TASK DATA =>
"""

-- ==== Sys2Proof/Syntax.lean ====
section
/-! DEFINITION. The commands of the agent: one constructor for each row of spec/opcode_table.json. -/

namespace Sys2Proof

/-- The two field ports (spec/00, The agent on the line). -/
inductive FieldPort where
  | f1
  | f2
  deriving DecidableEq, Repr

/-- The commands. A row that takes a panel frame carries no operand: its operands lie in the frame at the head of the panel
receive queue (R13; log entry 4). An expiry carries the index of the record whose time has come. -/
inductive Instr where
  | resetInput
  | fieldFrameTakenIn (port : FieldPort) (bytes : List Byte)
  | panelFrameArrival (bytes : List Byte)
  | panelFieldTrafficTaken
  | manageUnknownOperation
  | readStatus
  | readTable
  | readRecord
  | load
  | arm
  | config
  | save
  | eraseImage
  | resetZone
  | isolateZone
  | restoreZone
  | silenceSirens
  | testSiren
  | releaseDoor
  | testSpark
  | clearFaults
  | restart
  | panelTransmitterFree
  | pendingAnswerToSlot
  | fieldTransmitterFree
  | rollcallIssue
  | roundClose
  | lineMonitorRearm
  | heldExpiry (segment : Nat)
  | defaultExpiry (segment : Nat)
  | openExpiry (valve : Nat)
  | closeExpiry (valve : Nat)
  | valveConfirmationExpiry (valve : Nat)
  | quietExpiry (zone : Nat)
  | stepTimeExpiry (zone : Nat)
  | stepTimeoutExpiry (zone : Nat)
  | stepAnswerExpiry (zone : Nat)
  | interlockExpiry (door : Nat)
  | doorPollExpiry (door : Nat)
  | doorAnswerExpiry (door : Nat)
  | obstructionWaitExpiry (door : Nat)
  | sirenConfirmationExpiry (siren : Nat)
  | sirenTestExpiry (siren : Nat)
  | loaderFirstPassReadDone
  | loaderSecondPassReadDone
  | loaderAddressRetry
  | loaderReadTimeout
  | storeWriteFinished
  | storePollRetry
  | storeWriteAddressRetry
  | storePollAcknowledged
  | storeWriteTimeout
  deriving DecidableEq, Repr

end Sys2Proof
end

"""
"""

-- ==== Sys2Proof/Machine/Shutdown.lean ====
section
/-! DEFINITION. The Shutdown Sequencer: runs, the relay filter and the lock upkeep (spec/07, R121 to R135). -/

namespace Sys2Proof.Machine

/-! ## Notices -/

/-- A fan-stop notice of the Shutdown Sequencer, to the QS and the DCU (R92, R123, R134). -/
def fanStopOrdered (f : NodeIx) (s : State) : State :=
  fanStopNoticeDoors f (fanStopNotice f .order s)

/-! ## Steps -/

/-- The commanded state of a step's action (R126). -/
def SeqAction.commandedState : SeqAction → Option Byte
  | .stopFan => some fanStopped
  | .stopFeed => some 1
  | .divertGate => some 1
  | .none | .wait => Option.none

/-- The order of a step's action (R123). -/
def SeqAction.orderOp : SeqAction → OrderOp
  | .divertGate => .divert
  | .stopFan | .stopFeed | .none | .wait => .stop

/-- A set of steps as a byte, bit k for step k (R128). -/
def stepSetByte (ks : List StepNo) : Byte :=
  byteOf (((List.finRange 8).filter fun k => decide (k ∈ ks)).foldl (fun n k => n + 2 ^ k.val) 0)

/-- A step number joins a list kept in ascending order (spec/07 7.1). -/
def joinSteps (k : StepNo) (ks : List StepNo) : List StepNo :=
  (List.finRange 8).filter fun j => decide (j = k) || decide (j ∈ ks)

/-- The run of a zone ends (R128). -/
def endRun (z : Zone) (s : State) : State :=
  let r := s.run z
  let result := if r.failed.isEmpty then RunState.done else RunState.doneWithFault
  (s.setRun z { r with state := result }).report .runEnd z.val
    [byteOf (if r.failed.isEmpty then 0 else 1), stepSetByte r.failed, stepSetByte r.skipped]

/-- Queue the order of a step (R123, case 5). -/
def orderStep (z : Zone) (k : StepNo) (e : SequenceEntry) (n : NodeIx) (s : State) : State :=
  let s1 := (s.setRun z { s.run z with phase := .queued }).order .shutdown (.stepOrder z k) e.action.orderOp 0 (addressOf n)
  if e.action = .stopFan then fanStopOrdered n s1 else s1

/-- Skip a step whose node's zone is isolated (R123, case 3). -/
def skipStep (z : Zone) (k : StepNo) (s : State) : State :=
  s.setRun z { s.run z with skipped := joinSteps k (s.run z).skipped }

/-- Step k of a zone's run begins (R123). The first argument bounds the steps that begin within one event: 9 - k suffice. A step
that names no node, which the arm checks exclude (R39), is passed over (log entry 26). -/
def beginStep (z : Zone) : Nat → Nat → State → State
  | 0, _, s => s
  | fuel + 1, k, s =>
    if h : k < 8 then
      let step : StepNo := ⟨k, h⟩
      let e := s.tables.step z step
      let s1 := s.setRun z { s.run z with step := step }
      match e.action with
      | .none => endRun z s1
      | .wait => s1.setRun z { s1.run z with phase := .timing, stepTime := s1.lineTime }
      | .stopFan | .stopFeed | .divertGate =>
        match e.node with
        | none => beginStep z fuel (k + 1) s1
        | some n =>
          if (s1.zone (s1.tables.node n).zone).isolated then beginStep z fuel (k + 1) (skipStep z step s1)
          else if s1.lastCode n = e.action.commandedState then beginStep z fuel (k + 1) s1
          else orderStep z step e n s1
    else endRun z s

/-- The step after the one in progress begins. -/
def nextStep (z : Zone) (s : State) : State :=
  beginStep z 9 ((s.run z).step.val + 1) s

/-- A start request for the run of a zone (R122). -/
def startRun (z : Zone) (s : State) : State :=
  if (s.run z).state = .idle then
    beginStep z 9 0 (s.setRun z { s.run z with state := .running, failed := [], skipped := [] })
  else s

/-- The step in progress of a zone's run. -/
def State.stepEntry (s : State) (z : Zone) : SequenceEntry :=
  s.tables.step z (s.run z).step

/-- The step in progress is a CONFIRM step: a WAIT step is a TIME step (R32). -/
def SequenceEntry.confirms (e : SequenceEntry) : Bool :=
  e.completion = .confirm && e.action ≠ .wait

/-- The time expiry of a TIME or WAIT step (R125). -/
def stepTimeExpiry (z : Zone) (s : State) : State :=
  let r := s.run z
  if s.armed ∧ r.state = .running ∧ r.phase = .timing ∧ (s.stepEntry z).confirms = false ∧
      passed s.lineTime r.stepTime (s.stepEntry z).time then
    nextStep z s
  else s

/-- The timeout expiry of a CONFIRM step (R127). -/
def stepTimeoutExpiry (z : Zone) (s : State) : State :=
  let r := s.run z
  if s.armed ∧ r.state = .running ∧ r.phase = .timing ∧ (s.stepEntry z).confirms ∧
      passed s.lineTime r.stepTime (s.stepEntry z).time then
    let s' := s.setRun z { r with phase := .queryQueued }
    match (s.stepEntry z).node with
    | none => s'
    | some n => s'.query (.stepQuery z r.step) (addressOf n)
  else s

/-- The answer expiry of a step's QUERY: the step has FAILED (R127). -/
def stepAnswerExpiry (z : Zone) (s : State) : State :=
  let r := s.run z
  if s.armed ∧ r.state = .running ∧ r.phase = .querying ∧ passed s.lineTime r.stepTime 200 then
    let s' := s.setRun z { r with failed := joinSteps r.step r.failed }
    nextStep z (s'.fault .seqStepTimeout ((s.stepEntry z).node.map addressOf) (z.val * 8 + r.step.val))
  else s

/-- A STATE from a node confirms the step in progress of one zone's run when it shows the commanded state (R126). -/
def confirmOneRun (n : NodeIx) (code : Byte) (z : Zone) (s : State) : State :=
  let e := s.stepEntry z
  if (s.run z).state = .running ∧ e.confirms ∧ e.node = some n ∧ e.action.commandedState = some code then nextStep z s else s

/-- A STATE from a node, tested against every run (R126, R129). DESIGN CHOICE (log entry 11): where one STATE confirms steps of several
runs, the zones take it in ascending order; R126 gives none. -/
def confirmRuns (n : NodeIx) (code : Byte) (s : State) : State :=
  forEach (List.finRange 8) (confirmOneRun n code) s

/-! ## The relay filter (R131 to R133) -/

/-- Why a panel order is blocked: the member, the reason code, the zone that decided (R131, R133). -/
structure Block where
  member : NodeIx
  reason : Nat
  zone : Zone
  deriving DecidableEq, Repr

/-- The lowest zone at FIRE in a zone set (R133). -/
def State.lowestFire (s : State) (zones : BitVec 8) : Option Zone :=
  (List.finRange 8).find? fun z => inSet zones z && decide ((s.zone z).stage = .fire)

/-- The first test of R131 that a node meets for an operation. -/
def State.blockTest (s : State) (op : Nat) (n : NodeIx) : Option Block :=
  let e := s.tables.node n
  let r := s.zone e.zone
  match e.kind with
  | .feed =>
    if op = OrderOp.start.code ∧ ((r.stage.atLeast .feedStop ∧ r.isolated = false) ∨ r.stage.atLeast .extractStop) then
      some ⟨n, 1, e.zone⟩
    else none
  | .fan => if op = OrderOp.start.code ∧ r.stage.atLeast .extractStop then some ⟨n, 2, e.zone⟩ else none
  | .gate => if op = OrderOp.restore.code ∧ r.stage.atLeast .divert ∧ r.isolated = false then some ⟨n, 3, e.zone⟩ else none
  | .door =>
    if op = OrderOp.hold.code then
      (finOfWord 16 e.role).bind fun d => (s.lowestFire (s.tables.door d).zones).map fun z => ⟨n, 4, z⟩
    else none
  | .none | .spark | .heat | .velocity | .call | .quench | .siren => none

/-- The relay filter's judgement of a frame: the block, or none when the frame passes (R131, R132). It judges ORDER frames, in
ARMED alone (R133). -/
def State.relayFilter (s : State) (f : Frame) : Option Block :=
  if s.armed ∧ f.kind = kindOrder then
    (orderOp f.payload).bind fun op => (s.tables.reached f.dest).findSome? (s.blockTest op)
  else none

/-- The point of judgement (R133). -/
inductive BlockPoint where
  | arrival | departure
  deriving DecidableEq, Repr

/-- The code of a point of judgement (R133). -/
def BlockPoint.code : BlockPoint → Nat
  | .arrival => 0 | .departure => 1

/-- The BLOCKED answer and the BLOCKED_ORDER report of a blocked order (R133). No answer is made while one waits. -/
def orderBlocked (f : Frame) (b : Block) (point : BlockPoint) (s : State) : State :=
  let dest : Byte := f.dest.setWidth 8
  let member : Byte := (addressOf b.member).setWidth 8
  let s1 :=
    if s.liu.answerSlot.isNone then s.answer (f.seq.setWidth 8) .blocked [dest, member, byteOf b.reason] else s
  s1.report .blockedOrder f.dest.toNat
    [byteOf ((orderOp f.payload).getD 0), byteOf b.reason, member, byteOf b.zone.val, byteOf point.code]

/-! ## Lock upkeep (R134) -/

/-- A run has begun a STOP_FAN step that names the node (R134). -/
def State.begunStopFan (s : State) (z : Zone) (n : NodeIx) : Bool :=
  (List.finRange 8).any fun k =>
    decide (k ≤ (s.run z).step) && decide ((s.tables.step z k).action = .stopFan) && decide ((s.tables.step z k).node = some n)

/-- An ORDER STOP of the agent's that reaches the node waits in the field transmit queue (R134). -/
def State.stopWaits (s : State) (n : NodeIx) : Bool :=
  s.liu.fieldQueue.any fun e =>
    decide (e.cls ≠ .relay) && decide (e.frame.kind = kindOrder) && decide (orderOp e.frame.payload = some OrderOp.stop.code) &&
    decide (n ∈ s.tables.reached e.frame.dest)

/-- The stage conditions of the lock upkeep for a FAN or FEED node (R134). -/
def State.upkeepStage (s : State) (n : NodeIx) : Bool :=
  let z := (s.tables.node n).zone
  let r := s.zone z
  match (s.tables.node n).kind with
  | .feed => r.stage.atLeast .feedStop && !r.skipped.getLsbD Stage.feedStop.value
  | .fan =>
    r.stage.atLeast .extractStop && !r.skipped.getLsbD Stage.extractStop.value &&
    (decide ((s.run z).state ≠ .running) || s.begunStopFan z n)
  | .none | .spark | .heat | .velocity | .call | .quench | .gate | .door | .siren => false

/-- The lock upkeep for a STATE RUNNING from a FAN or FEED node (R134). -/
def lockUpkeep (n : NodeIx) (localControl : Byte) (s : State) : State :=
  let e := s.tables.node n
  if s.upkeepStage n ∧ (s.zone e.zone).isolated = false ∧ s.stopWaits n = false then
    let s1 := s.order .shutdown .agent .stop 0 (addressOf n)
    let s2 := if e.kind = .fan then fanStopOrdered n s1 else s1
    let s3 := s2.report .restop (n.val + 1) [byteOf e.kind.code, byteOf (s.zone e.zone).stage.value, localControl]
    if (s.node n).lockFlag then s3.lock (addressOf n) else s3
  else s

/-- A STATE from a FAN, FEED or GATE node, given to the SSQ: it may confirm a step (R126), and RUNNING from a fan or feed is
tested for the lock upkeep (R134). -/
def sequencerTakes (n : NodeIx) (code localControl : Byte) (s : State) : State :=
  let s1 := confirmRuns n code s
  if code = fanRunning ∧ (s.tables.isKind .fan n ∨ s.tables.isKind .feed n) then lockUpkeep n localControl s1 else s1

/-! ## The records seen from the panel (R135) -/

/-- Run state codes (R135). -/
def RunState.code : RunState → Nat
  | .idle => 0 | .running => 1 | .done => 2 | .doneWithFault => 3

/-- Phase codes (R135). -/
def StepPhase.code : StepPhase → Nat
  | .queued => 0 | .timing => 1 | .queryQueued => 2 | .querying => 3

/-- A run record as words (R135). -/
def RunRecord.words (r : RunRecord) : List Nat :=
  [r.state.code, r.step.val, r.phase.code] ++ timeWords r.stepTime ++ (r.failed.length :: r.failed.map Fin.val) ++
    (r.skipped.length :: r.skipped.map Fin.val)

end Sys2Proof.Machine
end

"""

EXERCISE GOAL =>
Taking the records above, retype every line from the one with "let r := s.zone e.zone" down to the one with "if s.armed ∧ f.kind = kindOrder then", exactly and with nothing else.

RESULT FOR THIS EXERCISE =>
  let r := s.zone e.zone
  match e.kind with
  | .feed =>
    if op = OrderOp.start.code ∧ ((r.stage.atLeast .feedStop ∧ r.isolated = false) ∨ r.stage.atLeast .extractStop) then
      some ⟨n, 1, e.zone⟩
    else none
  | .fan => if op = OrderOp.start.code ∧ r.stage.atLeast .extractStop then some ⟨n, 2, e.zone⟩ else none
  | .gate => if op = OrderOp.restore.code ∧ r.stage.atLeast .divert ∧ r.isolated = false then some ⟨n, 3, e.zone⟩ else none
  | .door =>
    if op = OrderOp.hold.code then
      (finOfWord 16 e.role).bind fun d => (s.lowestFire (s.tables.door d).zones).map fun z => ⟨n, 4, z⟩
    else none
  | .none | .spark | .heat | .velocity | .call | .quench | .siren => none

/-- The relay filter's judgement of a frame: the block, or none when the frame passes (R131, R132). It judges ORDER frames, in
ARMED alone (R133). -/
def State.relayFilter (s : State) (f : Frame) : Option Block :=
  if s.armed ∧ f.kind = kindOrder then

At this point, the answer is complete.